The records below hold a stretch from the line with "first instruction. -/" through the line with "def started : State"; return exactly those lines, ends included, and nothing more.

**Records drawn from a dataset:**
▼

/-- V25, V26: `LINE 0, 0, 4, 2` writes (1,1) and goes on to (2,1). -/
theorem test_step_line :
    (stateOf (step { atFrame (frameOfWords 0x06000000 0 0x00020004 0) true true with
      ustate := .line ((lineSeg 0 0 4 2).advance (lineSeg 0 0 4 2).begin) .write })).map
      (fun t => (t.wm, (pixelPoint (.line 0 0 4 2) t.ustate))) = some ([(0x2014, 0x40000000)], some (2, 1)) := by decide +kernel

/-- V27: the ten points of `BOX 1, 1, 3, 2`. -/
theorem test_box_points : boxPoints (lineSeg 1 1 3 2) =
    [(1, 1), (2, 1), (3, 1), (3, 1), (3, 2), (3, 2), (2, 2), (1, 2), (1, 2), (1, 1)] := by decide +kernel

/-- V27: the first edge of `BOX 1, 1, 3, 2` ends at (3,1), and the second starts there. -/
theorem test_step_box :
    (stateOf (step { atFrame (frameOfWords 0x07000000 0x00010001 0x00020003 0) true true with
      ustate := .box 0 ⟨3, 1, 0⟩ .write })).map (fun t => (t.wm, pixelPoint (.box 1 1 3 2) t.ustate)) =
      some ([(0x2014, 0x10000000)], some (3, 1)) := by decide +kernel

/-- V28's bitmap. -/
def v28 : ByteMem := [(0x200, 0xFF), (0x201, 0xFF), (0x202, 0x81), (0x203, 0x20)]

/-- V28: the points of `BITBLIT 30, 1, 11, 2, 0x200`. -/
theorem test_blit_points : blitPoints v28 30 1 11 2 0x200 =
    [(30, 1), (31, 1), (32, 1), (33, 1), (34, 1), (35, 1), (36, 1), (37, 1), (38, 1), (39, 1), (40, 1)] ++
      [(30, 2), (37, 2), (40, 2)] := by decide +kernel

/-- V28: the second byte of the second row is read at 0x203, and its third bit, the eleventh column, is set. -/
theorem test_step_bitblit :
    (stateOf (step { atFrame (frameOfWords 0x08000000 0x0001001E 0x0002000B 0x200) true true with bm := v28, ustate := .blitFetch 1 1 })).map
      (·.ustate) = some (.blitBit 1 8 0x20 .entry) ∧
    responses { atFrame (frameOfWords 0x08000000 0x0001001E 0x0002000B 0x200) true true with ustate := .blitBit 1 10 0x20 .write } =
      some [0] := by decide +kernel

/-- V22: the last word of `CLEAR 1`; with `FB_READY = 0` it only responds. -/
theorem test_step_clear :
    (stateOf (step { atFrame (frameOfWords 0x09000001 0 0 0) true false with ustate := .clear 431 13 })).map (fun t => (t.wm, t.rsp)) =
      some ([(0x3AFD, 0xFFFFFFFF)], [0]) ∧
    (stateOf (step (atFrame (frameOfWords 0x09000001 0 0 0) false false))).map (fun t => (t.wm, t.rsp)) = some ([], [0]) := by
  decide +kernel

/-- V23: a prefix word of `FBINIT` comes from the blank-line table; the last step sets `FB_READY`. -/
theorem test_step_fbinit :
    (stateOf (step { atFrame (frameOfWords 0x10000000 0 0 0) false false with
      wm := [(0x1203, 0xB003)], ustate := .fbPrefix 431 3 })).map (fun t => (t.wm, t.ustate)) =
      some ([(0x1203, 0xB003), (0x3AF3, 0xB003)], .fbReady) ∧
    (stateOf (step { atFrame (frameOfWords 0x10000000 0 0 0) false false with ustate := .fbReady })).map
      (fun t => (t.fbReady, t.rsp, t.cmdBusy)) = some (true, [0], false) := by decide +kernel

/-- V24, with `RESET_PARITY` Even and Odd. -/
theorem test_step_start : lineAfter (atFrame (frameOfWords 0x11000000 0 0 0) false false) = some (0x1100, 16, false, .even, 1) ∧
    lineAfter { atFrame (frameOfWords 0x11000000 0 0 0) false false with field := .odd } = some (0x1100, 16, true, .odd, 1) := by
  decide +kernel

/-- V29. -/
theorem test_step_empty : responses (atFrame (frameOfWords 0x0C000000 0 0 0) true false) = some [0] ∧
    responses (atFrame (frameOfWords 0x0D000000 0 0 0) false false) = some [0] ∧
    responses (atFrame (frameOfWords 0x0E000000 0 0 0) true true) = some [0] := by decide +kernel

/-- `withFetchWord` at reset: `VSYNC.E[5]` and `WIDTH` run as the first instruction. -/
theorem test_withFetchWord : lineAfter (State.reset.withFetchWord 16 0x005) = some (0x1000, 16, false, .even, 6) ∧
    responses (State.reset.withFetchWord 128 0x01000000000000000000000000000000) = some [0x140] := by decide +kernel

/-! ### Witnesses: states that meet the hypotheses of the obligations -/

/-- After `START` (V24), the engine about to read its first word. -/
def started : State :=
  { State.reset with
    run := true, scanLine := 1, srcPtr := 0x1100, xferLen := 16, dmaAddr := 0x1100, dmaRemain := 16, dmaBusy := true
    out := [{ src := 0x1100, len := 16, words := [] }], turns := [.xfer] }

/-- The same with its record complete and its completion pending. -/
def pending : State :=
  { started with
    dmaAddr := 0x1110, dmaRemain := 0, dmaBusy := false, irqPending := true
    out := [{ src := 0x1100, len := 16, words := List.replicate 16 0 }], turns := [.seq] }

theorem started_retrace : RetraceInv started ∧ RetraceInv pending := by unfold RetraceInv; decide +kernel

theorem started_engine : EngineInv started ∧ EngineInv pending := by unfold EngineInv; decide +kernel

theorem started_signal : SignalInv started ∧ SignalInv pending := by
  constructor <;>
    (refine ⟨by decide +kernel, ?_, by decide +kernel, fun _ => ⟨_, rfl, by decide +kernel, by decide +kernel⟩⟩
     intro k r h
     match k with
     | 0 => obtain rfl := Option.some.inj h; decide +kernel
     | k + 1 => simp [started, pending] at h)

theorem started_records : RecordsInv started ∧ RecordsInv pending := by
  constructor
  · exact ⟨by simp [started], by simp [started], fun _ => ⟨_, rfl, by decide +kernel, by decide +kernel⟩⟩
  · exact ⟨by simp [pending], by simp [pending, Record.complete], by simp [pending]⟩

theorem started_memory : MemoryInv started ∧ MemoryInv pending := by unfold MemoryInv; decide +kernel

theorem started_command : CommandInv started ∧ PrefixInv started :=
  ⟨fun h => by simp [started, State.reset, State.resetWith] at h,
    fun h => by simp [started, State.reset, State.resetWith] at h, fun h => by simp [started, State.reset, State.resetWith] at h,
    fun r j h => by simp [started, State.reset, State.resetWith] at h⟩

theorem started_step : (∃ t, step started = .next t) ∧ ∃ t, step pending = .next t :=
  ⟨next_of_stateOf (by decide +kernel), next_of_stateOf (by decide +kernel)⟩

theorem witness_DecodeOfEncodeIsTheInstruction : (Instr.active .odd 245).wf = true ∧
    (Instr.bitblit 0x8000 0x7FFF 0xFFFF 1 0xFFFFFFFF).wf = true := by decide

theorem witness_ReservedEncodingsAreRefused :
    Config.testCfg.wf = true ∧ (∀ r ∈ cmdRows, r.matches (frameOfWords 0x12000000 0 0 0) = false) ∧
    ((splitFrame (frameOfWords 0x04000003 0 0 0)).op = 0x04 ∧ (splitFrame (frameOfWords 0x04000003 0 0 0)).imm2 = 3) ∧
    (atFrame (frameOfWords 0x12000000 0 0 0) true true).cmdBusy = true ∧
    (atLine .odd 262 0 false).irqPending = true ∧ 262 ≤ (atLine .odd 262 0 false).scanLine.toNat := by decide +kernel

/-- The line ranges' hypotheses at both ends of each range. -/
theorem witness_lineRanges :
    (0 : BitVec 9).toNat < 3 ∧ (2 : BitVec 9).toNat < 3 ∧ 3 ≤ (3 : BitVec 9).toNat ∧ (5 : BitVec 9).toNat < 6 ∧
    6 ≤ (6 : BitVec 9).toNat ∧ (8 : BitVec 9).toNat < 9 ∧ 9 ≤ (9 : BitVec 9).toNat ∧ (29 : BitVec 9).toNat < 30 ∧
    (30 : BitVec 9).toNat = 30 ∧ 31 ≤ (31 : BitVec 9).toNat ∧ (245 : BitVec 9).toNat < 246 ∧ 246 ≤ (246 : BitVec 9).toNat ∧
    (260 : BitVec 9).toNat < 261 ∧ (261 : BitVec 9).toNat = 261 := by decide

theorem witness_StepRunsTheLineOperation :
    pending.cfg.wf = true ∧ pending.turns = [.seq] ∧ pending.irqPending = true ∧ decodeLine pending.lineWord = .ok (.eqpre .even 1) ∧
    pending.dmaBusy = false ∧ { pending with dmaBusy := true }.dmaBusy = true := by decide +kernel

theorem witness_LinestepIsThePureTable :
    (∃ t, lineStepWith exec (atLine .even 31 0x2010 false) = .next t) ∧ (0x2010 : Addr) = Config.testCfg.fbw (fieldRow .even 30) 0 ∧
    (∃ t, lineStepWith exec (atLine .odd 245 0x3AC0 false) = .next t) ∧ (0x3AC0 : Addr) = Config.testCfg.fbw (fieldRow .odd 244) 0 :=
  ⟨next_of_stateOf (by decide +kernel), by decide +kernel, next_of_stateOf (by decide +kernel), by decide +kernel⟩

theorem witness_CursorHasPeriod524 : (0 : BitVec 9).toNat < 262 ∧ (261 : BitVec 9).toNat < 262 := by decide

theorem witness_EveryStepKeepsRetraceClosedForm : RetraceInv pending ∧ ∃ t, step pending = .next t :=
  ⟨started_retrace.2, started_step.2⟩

▲

**TASK RESULT:**
/-- `withFetchWord` at reset: `VSYNC.E[5]` and `WIDTH` run as the first instruction. -/
theorem test_withFetchWord : lineAfter (State.reset.withFetchWord 16 0x005) = some (0x1000, 16, false, .even, 6) ∧
    responses (State.reset.withFetchWord 128 0x01000000000000000000000000000000) = some [0x140] := by decide +kernel

/-! ### Witnesses: states that meet the hypotheses of the obligations -/

/-- After `START` (V24), the engine about to read its first word. -/
def started : State :=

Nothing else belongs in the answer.